-- ==== Sys2Proof/Machine/Run.lean ====
section
/-! DEFINITION. What the ports show across a refused command: "the command after a refused command is checked and executed
exactly as if the refused one had not been issued" (spec/60_exceptions.md R172, R173). `step` answers a refusal, as
R172 says a model does; `portStep` goes on from there, as the hardware does. -/

namespace Sys2Proof.Machine

/-- R172: the block after a refused command: the word is gone, no state element changed, nothing responded. -/
def ignoreCommand (s : State) : State :=
  match s.inputs with
  | .command _ p :: rest => s.present p rest
  | .reset :: _ => s
  | [] => s

/-- The next input as the host sees it from the ports: a refused command is ignored. -/
def portStep (s : State) : Host.Outcome State Fault Refusal :=
  match step s with
  | .next t => .next t
  | .fault r => .fault r
  | .refused _ => .next (ignoreCommand s)

/-- `n` inputs as the host sees them. -/
def portRun : Nat → State → Host.Outcome State Fault Refusal
  | 0, s => .next s
  | n + 1, s => andThen (portStep s) (portRun n)

end Sys2Proof.Machine
end

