/-- R104 (3): the low four bits of the new history are the previous sample and the current one. -/
theorem extractLsb'_historyNow (s : State) :
    (historyNow s).extractLsb' 0 4 = previousSample s ++ sampleOf s.pins := by
  unfold historyNow previousSample
  ext i hi
  simp only [Nat.reduceAdd, BitVec.getElem_extractLsb', zero_add]
  grind

/-- R35: the decoder step looks at HIST[3:0] only, and what else HIST held is shifted on. -/
theorem decoderStep_sameButOldHistory (hlow : h.extractLsb' 0 4 = s.hist.extractLsb' 0 4) :
    outcomeRel sameButOldHistory (decoderStep s) (decoderStep { s with hist := h }) := by
  have hprev : previousSample { s with hist := h } = previousSample s := previousSample_congr hlow
  refine outcomeRel_decoderStep rfl ?_ ⟨?_, rfl⟩
  · rw [newSum_eq, newSum_eq, sumNow, sumNow, hprev]
  · change (historyNow { s with hist := h }).extractLsb' 0 4 = (historyNow s).extractLsb' 0 4
    rw [extractLsb'_historyNow, extractLsb'_historyNow, hprev]

/-- R35: every command keeps the relation. -/
theorem exec_sameButOldHistory (hlow : h.extractLsb' 0 4 = s.hist.extractLsb' 0 4) :
    outcomeRel sameButOldHistory (exec i s) (exec i { s with hist := h }) := by
  cases i with
  | construct => exact outcomeRel_whenNotLive rfl fun _ => ⟨rfl, rfl⟩
  | update => exact outcomeRel_whenLive rfl fun _ => decoderStep_sameButOldHistory hlow
  | tupdate n =>
    refine outcomeRel_whenVelocity rfl fun _ => outcomeRel_whenLive rfl fun _ =>
      outcomeRel_andThen (decoderStep_sameButOldHistory hlow) fun t t' _ ht => ?_
    obtain ⟨h', hlow', rfl⟩ := sameButOldHistory_iff.1 ht
    exact outcomeRel_velocityStep rfl rfl rfl rfl ⟨hlow', rfl⟩ ⟨hlow', rfl⟩ ⟨hlow', rfl⟩
  | setsens mag => exact outcomeRel_setsens rfl fun _ _ => ⟨hlow, rfl⟩
  | getdir | borrowpins | release => exact outcomeRel_whenLive rfl fun _ => ⟨hlow, rfl⟩
  | borrowinner | decay | setinc | setdec | setwin | getvel =>
    exact outcomeRel_whenVelocity rfl fun _ => outcomeRel_whenLive rfl fun _ => ⟨hlow, rfl⟩

theorem simulation_sameButOldHistory : Simulation sameButOldHistory where
  inputs s s' hR := by obtain ⟨h, _, rfl⟩ := sameButOldHistory_iff.1 hR; rfl
  hasVelocity s s' hR := by obtain ⟨h, _, rfl⟩ := sameButOldHistory_iff.1 hR; rfl
  idle s s' hR := by obtain ⟨h, hlow, rfl⟩ := sameButOldHistory_iff.1 hR; exact ⟨hlow, rfl⟩
  reset s s' rest hR := by obtain ⟨h, _, rfl⟩ := sameButOldHistory_iff.1 hR; exact ⟨rfl, rfl⟩
  present s s' p rest hR := by obtain ⟨h, hlow, rfl⟩ := sameButOldHistory_iff.1 hR; exact ⟨hlow, rfl⟩
  exec i s s' p rest hR := by
    obtain ⟨h, hlow, rfl⟩ := sameButOldHistory_iff.1 hR
    exact exec_sameButOldHistory (s := s.present p rest) hlow

/-- Settles O57: the relation is kept by every input. -/
theorem oldHistoryIsNeverObserved : Obligations.OldHistoryIsNeverObserved :=
  simulation_sameButOldHistory.portRun

end Sys2Proof.Machine

/-! PROOF of O58: the elements of a block that is not live are never observed (spec/10_state.md R41, R101, R112). -/

namespace Sys2Proof.Machine

variable {s s' : State} {i : Instr}

/-- The two states agree in everything but, if unit VT is absent, its five elements (R20), which no command reads. -/
structure SameButAbsentUnit (s s' : State) : Prop where
  decoder : s' = { s with vel := s'.vel, incf := s'.incf, decf := s'.decf, win := s'.win, tlast := s'.tlast }
  unit : s.cfg.hasVelocity = true → s' = s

++++++

In the entries above, find the line with "theorem simulation_sameButOldHistory : Simulation", then retype it and every line after it exactly.

theorem simulation_sameButOldHistory : Simulation sameButOldHistory where
  inputs s s' hR := by obtain ⟨h, _, rfl⟩ := sameButOldHistory_iff.1 hR; rfl
  hasVelocity s s' hR := by obtain ⟨h, _, rfl⟩ := sameButOldHistory_iff.1 hR; rfl
  idle s s' hR := by obtain ⟨h, hlow, rfl⟩ := sameButOldHistory_iff.1 hR; exact ⟨hlow, rfl⟩
  reset s s' rest hR := by obtain ⟨h, _, rfl⟩ := sameButOldHistory_iff.1 hR; exact ⟨rfl, rfl⟩
  present s s' p rest hR := by obtain ⟨h, hlow, rfl⟩ := sameButOldHistory_iff.1 hR; exact ⟨hlow, rfl⟩
  exec i s s' p rest hR := by
    obtain ⟨h, hlow, rfl⟩ := sameButOldHistory_iff.1 hR
    exact exec_sameButOldHistory (s := s.present p rest) hlow

/-- Settles O57: the relation is kept by every input. -/
theorem oldHistoryIsNeverObserved : Obligations.OldHistoryIsNeverObserved :=
  simulation_sameButOldHistory.portRun

end Sys2Proof.Machine

/-! PROOF of O58: the elements of a block that is not live are never observed (spec/10_state.md R41, R101, R112). -/

namespace Sys2Proof.Machine

variable {s s' : State} {i : Instr}

/-- The two states agree in everything but, if unit VT is absent, its five elements (R20), which no command reads. -/
structure SameButAbsentUnit (s s' : State) : Prop where
  decoder : s' = { s with vel := s'.vel, incf := s'.incf, decf := s'.decf, win := s'.win, tlast := s'.tlast }
  unit : s.cfg.hasVelocity = true → s' = s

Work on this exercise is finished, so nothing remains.